(Beginning of Source material)

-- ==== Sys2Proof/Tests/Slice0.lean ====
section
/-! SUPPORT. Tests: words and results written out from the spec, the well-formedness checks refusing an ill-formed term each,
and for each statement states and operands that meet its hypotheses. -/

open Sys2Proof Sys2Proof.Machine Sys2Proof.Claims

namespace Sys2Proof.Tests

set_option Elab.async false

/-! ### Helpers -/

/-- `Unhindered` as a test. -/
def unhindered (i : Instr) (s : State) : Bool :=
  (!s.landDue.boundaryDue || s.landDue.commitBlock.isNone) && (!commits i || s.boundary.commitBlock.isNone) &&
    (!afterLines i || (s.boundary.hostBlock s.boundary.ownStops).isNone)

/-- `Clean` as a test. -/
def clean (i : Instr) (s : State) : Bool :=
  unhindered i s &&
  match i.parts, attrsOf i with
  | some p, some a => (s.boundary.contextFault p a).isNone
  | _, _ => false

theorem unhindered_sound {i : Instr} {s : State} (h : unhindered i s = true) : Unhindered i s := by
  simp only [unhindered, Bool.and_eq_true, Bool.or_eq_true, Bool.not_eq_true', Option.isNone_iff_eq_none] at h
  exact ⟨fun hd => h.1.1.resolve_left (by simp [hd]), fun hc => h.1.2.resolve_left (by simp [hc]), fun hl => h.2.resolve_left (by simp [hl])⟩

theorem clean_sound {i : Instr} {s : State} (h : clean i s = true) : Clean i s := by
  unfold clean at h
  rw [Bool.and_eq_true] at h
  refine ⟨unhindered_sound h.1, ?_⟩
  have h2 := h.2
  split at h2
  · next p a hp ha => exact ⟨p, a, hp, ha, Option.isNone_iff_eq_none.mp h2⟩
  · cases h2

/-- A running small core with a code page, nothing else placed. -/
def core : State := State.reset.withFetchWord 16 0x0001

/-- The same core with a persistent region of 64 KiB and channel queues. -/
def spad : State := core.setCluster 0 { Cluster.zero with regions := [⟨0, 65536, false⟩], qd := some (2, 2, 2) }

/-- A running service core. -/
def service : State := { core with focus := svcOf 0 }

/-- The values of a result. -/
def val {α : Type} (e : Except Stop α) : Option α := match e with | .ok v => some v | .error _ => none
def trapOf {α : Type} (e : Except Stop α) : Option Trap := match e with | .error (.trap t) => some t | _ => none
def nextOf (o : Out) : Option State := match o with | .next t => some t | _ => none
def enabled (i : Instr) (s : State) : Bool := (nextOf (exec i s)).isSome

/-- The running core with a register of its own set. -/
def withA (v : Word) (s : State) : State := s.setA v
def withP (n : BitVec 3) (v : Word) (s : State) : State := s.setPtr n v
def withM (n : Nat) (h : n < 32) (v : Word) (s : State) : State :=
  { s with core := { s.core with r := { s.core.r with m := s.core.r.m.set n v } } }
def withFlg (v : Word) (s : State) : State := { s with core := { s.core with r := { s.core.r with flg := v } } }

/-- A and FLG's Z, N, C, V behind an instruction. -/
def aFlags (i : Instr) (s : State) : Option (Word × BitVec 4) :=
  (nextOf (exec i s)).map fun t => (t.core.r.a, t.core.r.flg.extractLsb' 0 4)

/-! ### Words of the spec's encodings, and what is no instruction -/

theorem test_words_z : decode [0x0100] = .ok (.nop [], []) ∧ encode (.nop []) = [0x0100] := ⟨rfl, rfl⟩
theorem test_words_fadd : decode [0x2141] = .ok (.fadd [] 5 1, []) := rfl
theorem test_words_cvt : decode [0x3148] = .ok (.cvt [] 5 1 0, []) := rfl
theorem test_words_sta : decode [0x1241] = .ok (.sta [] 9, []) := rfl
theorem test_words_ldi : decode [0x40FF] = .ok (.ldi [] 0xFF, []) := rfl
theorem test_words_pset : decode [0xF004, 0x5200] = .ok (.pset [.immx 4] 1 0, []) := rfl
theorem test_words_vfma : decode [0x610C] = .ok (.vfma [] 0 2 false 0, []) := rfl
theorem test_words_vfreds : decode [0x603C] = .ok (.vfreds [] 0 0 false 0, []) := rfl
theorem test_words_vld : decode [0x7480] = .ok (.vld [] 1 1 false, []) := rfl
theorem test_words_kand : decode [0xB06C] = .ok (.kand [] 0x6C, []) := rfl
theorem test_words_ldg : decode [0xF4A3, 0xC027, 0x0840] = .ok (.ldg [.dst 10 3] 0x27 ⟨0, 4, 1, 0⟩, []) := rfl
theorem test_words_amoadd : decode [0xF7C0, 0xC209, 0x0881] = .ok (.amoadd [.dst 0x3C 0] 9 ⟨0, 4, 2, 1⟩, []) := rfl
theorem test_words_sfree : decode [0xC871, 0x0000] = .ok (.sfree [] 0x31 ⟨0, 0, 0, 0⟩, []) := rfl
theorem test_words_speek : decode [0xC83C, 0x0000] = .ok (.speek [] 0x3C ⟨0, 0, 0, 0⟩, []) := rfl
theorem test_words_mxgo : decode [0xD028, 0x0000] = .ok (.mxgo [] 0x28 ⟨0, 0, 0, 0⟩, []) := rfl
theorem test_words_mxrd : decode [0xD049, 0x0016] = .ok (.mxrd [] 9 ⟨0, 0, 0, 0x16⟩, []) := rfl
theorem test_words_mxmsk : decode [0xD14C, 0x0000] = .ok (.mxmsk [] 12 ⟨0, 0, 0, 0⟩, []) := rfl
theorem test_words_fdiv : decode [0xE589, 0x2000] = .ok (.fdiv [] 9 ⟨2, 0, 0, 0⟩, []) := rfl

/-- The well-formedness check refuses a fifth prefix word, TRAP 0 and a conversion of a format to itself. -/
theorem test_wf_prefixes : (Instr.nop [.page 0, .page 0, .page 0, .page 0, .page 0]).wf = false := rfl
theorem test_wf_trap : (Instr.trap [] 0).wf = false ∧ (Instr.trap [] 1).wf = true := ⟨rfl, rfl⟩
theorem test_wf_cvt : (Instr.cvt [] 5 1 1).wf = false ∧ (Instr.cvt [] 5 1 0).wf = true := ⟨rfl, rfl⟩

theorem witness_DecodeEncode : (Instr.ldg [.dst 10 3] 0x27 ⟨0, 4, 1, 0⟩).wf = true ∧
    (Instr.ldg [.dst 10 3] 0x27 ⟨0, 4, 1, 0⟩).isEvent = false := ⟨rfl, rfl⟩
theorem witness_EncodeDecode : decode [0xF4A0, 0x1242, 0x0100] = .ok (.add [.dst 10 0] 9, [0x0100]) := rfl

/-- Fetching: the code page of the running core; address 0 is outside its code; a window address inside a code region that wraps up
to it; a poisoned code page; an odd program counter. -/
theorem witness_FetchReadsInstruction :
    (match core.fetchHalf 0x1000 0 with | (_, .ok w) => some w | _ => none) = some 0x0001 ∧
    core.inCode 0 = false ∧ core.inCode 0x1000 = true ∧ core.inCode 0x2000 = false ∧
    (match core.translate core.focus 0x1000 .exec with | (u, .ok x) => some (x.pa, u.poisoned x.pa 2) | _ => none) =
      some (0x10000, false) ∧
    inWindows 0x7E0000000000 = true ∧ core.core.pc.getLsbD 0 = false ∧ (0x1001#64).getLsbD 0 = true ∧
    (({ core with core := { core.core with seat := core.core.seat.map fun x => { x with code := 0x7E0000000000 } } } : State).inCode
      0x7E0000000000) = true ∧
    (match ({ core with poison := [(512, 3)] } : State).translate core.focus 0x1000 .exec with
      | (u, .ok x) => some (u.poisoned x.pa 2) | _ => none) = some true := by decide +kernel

(End of Source material)

* Work to complete *
Each record should come back exactly as written.

* Result below *
-- ==== Sys2Proof/Tests/Slice0.lean ====
section
/-! SUPPORT. Tests: words and results written out from the spec, the well-formedness checks refusing an ill-formed term each,
and for each statement states and operands that meet its hypotheses. -/

open Sys2Proof Sys2Proof.Machine Sys2Proof.Claims

namespace Sys2Proof.Tests

set_option Elab.async false

/-! ### Helpers -/

/-- `Unhindered` as a test. -/
def unhindered (i : Instr) (s : State) : Bool :=
  (!s.landDue.boundaryDue || s.landDue.commitBlock.isNone) && (!commits i || s.boundary.commitBlock.isNone) &&
    (!afterLines i || (s.boundary.hostBlock s.boundary.ownStops).isNone)

/-- `Clean` as a test. -/
def clean (i : Instr) (s : State) : Bool :=
  unhindered i s &&
  match i.parts, attrsOf i with
  | some p, some a => (s.boundary.contextFault p a).isNone
  | _, _ => false

theorem unhindered_sound {i : Instr} {s : State} (h : unhindered i s = true) : Unhindered i s := by
  simp only [unhindered, Bool.and_eq_true, Bool.or_eq_true, Bool.not_eq_true', Option.isNone_iff_eq_none] at h
  exact ⟨fun hd => h.1.1.resolve_left (by simp [hd]), fun hc => h.1.2.resolve_left (by simp [hc]), fun hl => h.2.resolve_left (by simp [hl])⟩

theorem clean_sound {i : Instr} {s : State} (h : clean i s = true) : Clean i s := by
  unfold clean at h
  rw [Bool.and_eq_true] at h
  refine ⟨unhindered_sound h.1, ?_⟩
  have h2 := h.2
  split at h2
  · next p a hp ha => exact ⟨p, a, hp, ha, Option.isNone_iff_eq_none.mp h2⟩
  · cases h2

/-- A running small core with a code page, nothing else placed. -/
def core : State := State.reset.withFetchWord 16 0x0001

/-- The same core with a persistent region of 64 KiB and channel queues. -/
def spad : State := core.setCluster 0 { Cluster.zero with regions := [⟨0, 65536, false⟩], qd := some (2, 2, 2) }

/-- A running service core. -/
def service : State := { core with focus := svcOf 0 }

/-- The values of a result. -/
def val {α : Type} (e : Except Stop α) : Option α := match e with | .ok v => some v | .error _ => none
def trapOf {α : Type} (e : Except Stop α) : Option Trap := match e with | .error (.trap t) => some t | _ => none
def nextOf (o : Out) : Option State := match o with | .next t => some t | _ => none
def enabled (i : Instr) (s : State) : Bool := (nextOf (exec i s)).isSome

/-- The running core with a register of its own set. -/
def withA (v : Word) (s : State) : State := s.setA v
def withP (n : BitVec 3) (v : Word) (s : State) : State := s.setPtr n v
def withM (n : Nat) (h : n < 32) (v : Word) (s : State) : State :=
  { s with core := { s.core with r := { s.core.r with m := s.core.r.m.set n v } } }
def withFlg (v : Word) (s : State) : State := { s with core := { s.core with r := { s.core.r with flg := v } } }

/-- A and FLG's Z, N, C, V behind an instruction. -/
def aFlags (i : Instr) (s : State) : Option (Word × BitVec 4) :=
  (nextOf (exec i s)).map fun t => (t.core.r.a, t.core.r.flg.extractLsb' 0 4)

/-! ### Words of the spec's encodings, and what is no instruction -/

theorem test_words_z : decode [0x0100] = .ok (.nop [], []) ∧ encode (.nop []) = [0x0100] := ⟨rfl, rfl⟩
theorem test_words_fadd : decode [0x2141] = .ok (.fadd [] 5 1, []) := rfl
theorem test_words_cvt : decode [0x3148] = .ok (.cvt [] 5 1 0, []) := rfl
theorem test_words_sta : decode [0x1241] = .ok (.sta [] 9, []) := rfl
theorem test_words_ldi : decode [0x40FF] = .ok (.ldi [] 0xFF, []) := rfl
theorem test_words_pset : decode [0xF004, 0x5200] = .ok (.pset [.immx 4] 1 0, []) := rfl
theorem test_words_vfma : decode [0x610C] = .ok (.vfma [] 0 2 false 0, []) := rfl
theorem test_words_vfreds : decode [0x603C] = .ok (.vfreds [] 0 0 false 0, []) := rfl
theorem test_words_vld : decode [0x7480] = .ok (.vld [] 1 1 false, []) := rfl
theorem test_words_kand : decode [0xB06C] = .ok (.kand [] 0x6C, []) := rfl
theorem test_words_ldg : decode [0xF4A3, 0xC027, 0x0840] = .ok (.ldg [.dst 10 3] 0x27 ⟨0, 4, 1, 0⟩, []) := rfl
theorem test_words_amoadd : decode [0xF7C0, 0xC209, 0x0881] = .ok (.amoadd [.dst 0x3C 0] 9 ⟨0, 4, 2, 1⟩, []) := rfl
theorem test_words_sfree : decode [0xC871, 0x0000] = .ok (.sfree [] 0x31 ⟨0, 0, 0, 0⟩, []) := rfl
theorem test_words_speek : decode [0xC83C, 0x0000] = .ok (.speek [] 0x3C ⟨0, 0, 0, 0⟩, []) := rfl
theorem test_words_mxgo : decode [0xD028, 0x0000] = .ok (.mxgo [] 0x28 ⟨0, 0, 0, 0⟩, []) := rfl
theorem test_words_mxrd : decode [0xD049, 0x0016] = .ok (.mxrd [] 9 ⟨0, 0, 0, 0x16⟩, []) := rfl
theorem test_words_mxmsk : decode [0xD14C, 0x0000] = .ok (.mxmsk [] 12 ⟨0, 0, 0, 0⟩, []) := rfl
theorem test_words_fdiv : decode [0xE589, 0x2000] = .ok (.fdiv [] 9 ⟨2, 0, 0, 0⟩, []) := rfl

/-- The well-formedness check refuses a fifth prefix word, TRAP 0 and a conversion of a format to itself. -/
theorem test_wf_prefixes : (Instr.nop [.page 0, .page 0, .page 0, .page 0, .page 0]).wf = false := rfl
theorem test_wf_trap : (Instr.trap [] 0).wf = false ∧ (Instr.trap [] 1).wf = true := ⟨rfl, rfl⟩
theorem test_wf_cvt : (Instr.cvt [] 5 1 1).wf = false ∧ (Instr.cvt [] 5 1 0).wf = true := ⟨rfl, rfl⟩

theorem witness_DecodeEncode : (Instr.ldg [.dst 10 3] 0x27 ⟨0, 4, 1, 0⟩).wf = true ∧
    (Instr.ldg [.dst 10 3] 0x27 ⟨0, 4, 1, 0⟩).isEvent = false := ⟨rfl, rfl⟩
theorem witness_EncodeDecode : decode [0xF4A0, 0x1242, 0x0100] = .ok (.add [.dst 10 0] 9, [0x0100]) := rfl

/-- Fetching: the code page of the running core; address 0 is outside its code; a window address inside a code region that wraps up
to it; a poisoned code page; an odd program counter. -/
theorem witness_FetchReadsInstruction :
    (match core.fetchHalf 0x1000 0 with | (_, .ok w) => some w | _ => none) = some 0x0001 ∧
    core.inCode 0 = false ∧ core.inCode 0x1000 = true ∧ core.inCode 0x2000 = false ∧
    (match core.translate core.focus 0x1000 .exec with | (u, .ok x) => some (x.pa, u.poisoned x.pa 2) | _ => none) =
      some (0x10000, false) ∧
    inWindows 0x7E0000000000 = true ∧ core.core.pc.getLsbD 0 = false ∧ (0x1001#64).getLsbD 0 = true ∧
    (({ core with core := { core.core with seat := core.core.seat.map fun x => { x with code := 0x7E0000000000 } } } : State).inCode
      0x7E0000000000) = true ∧
    (match ({ core with poison := [(512, 3)] } : State).translate core.focus 0x1000 .exec with
      | (u, .ok x) => some (u.poisoned x.pa 2) | _ => none) = some true := by decide +kernel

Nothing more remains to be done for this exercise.